(Dataset records)
--*--

/-- Waiting for a verdict, for a pulse, and for time. -/
theorem test_witness_WaitingChangesNothing :
    buildRefusal small = none ∧ Pins.quiet.rst = false ∧ Waiting (at0 .init Pins.quiet)
      ∧ Waiting (sending 5 false Pins.quiet) ∧ Waiting (at0 .pace { Pins.quiet with now := 1000 }) :=
  ⟨by decide, rfl, rfl, ⟨by decide, by decide, rfl⟩, show periodReached small 1000 1000 = false by decide⟩

theorem test_witness_TransferWithoutPulsesStalls :
    let s := sending 38 true { Pins.quiet with busReject := true }
    buildRefusal s.build = none ∧ s.core.regs.phase = .transmit ∧ s.env.granted = true ∧ s.core.regs.txidx < s.build.frameCells
      ∧ NoReset s 3 ∧ (∀ j, j < 3 → (pinsAt s j).cellEn = false) := by
  unfold NoReset
  decide +kernel

/-- Just enough pulses, one in each of 104 steps. -/
theorem test_witness_AcceptedTransferCompletesUnderBusLive :
    let s := sending 0 false { Pins.quiet with cellEn := true }
    MachineInv s ∧ s.core.regs.phase = .transmit ∧ s.env.pins.busReject = false ∧ NoReset s 105
      ∧ s.build.frameCells ≤ s.core.regs.txidx + pulsesIn s 104 :=
  ⟨test_machineInv_entry, rfl, rfl, by unfold NoReset; decide +kernel, by decide +kernel⟩

/-- A clock that stands one tick short of the period, and then jumps to its last value; and a read short of it. -/
theorem test_witness_PaceIsLeftUnderClockProgress :
    let s := { at0 .pace { Pins.quiet with now := 20999 } with
      env.script := [{ Pins.quiet with now := BitVec.ofNat 64 (2 ^ 64 - 1) }] }
    buildRefusal s.build = none ∧ s.core.regs.phase = .pace ∧ (∀ n, NoReset s n) ∧ ClockMonotone s ∧ ClockProgress s
      ∧ s.core.regs.tstart.toNat ≤ s.env.pins.now.toNat
      ∧ s.core.regs.tstart.toNat + s.build.framePeriodTicks < 2 ^ 64
      ∧ (∀ j, j < 1 → periodReached s.build (pinsAt s j).now s.core.regs.tstart = false) := by
  refine ⟨by decide, rfl, fun n j _ => ?_, by unfold ClockMonotone; decide, fun T => ⟨1, ?_⟩, by decide, by decide,
    by decide⟩
  · rcases j with _ | _ | j <;> rfl
  · exact Nat.le_sub_one_of_lt T.isLt

theorem test_witness_EveryStepKeepsTheMachineInvariant :
    let s := sending 0 false { Pins.quiet with cellEn := true }
    MachineInv s ∧ ∃ t, step s = .next t :=
  ⟨test_machineInv_entry, _, rfl⟩

theorem test_witness_EveryStepCompletesFromTheInvariant : MachineInv (sending 0 false { Pins.quiet with cellEn := true }) :=
  test_machineInv_entry

theorem test_witness_EveryStepKeepsTheHueOfItsFrame :
    let s := { at0 .convert Pins.quiet with build := Config.default }
    HueInv s ∧ (∃ t, step s = .next t) ∧ s.core.regs.phase = .convert ∧ s.build = Config.default :=
  ⟨by unfold HueInv; decide, ⟨_, rfl⟩, rfl, rfl⟩

/-- A step of 2 has the period 128, and 128 brings the hue back. -/
theorem test_witness_HueSequenceHasItsPeriod :
    0 < 128 ∧ ∀ k, hueOfFrame Config.default (k + 128) = hueOfFrame Config.default k := by
  refine ⟨by decide, fun k => BitVec.eq_of_toNat_eq ?_⟩
  simp [hueOfFrame, Config.default]
  omega

/-- In CONVERT with a frame behind it, in a build with the diagnostic output and in one without. -/
theorem test_witness_EveryStepKeepsTheTraceShape :
    (let s := { at0 .convert Pins.quiet with core.regs.hue := 2, core.trace := [.diag 0, .frameDropped 1000] };
      MachineInv s ∧ TraceInv [1000, 1000] s ∧ ∃ t, step s = .next t)
      ∧ (let s := { at0 .convert Pins.quiet with
          build.diagPresent := false, core.regs.hue := 2, core.trace := [.frameDropped 1000] };
        MachineInv s ∧ TraceInv [1000, 1000] s ∧ ∃ t, step s = .next t) := by
  refine ⟨⟨?_, ⟨[], [(1000, false)], [], by decide, .inl rfl, rfl, rfl⟩, _, rfl⟩,
    ?_, ⟨[], [(1000, false)], [], by decide, .inl rfl, rfl, rfl⟩, _, rfl⟩
  all_goals
    unfold MachineInv BuildInv HaltInv TransportInv BufferInv DataInv HueInv
    decide

/-- A frame of timestamp 1000 behind it, PACE leaves at 21000 and CAPTURE reads 21000. -/
theorem test_witness_EveryStepKeepsFramesAPeriodApart :
    let s := { at0 .pace { Pins.quiet with now := 21000 } with core.trace := [.frameDropped 1000] }
    PeriodInv s ∧ ∃ t u, step s = .next t ∧ s.env.pins.rst = false ∧ s.core.regs.phase = .pace ∧ t.core.regs.phase = .capture
      ∧ step t = .next u ∧ t.env.pins.rst = false ∧ ClockMonotone s ∧ s.core.regs.tstart.toNat ≤ s.env.pins.now.toNat := by
  refine ⟨?_, _, _, rfl, rfl, rfl, by decide, rfl, rfl, ?_, by decide⟩
  · exact ⟨by unfold ClockMonotone; decide, by decide, by decide, by decide⟩
  · unfold ClockMonotone
    decide

end Sys2Proof.Tests
end

section
/-! PROOFS. What each row can do to the core, and from it: what a row leaves unchanged, which phase writes which register,
and which builds stop (rules R9, R11, R20, R56, R131, R132). -/

namespace Sys2Proof.Machine

/-! ### Cells driven one after the other -/

/-- The registers after a group of cells (rule R145): the line keeps the last cell, TXIDX counts them all. -/
@[simp] theorem driveCells_regs (cells : List Bool) (c : CoreState) :
    (driveCells cells c).regs = { c.regs with
      line := cells.getLastD c.regs.line
      txidx := c.regs.txidx + cells.length
      phase := if cells = [] then c.regs.phase else .transmit } := by
  induction cells generalizing c with
  | nil => rfl
  | cons x xs ih =>
    rw [driveCells_cons, ih]
    simp [Nat.add_assoc, Nat.add_comm 1, List.getLast?_cons]

@[simp] theorem driveCells_diag (cells : List Bool) (c : CoreState) : (driveCells cells c).diag = c.diag := by
  induction cells generalizing c with
  | nil => rfl
  | cons x xs ih => rw [driveCells_cons, ih, driveCell_diag]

--*--

* **Exercise description**
Scan the lines above for "simp [hueOfFrame, Config.default]" and for "Pins.quiet with core.regs.hue". Repeat exactly the line holding each of them and every line in between.

* **Response**
  simp [hueOfFrame, Config.default]
  omega

/-- In CONVERT with a frame behind it, in a build with the diagnostic output and in one without. -/
theorem test_witness_EveryStepKeepsTheTraceShape :
    (let s := { at0 .convert Pins.quiet with core.regs.hue := 2, core.trace := [.diag 0, .frameDropped 1000] };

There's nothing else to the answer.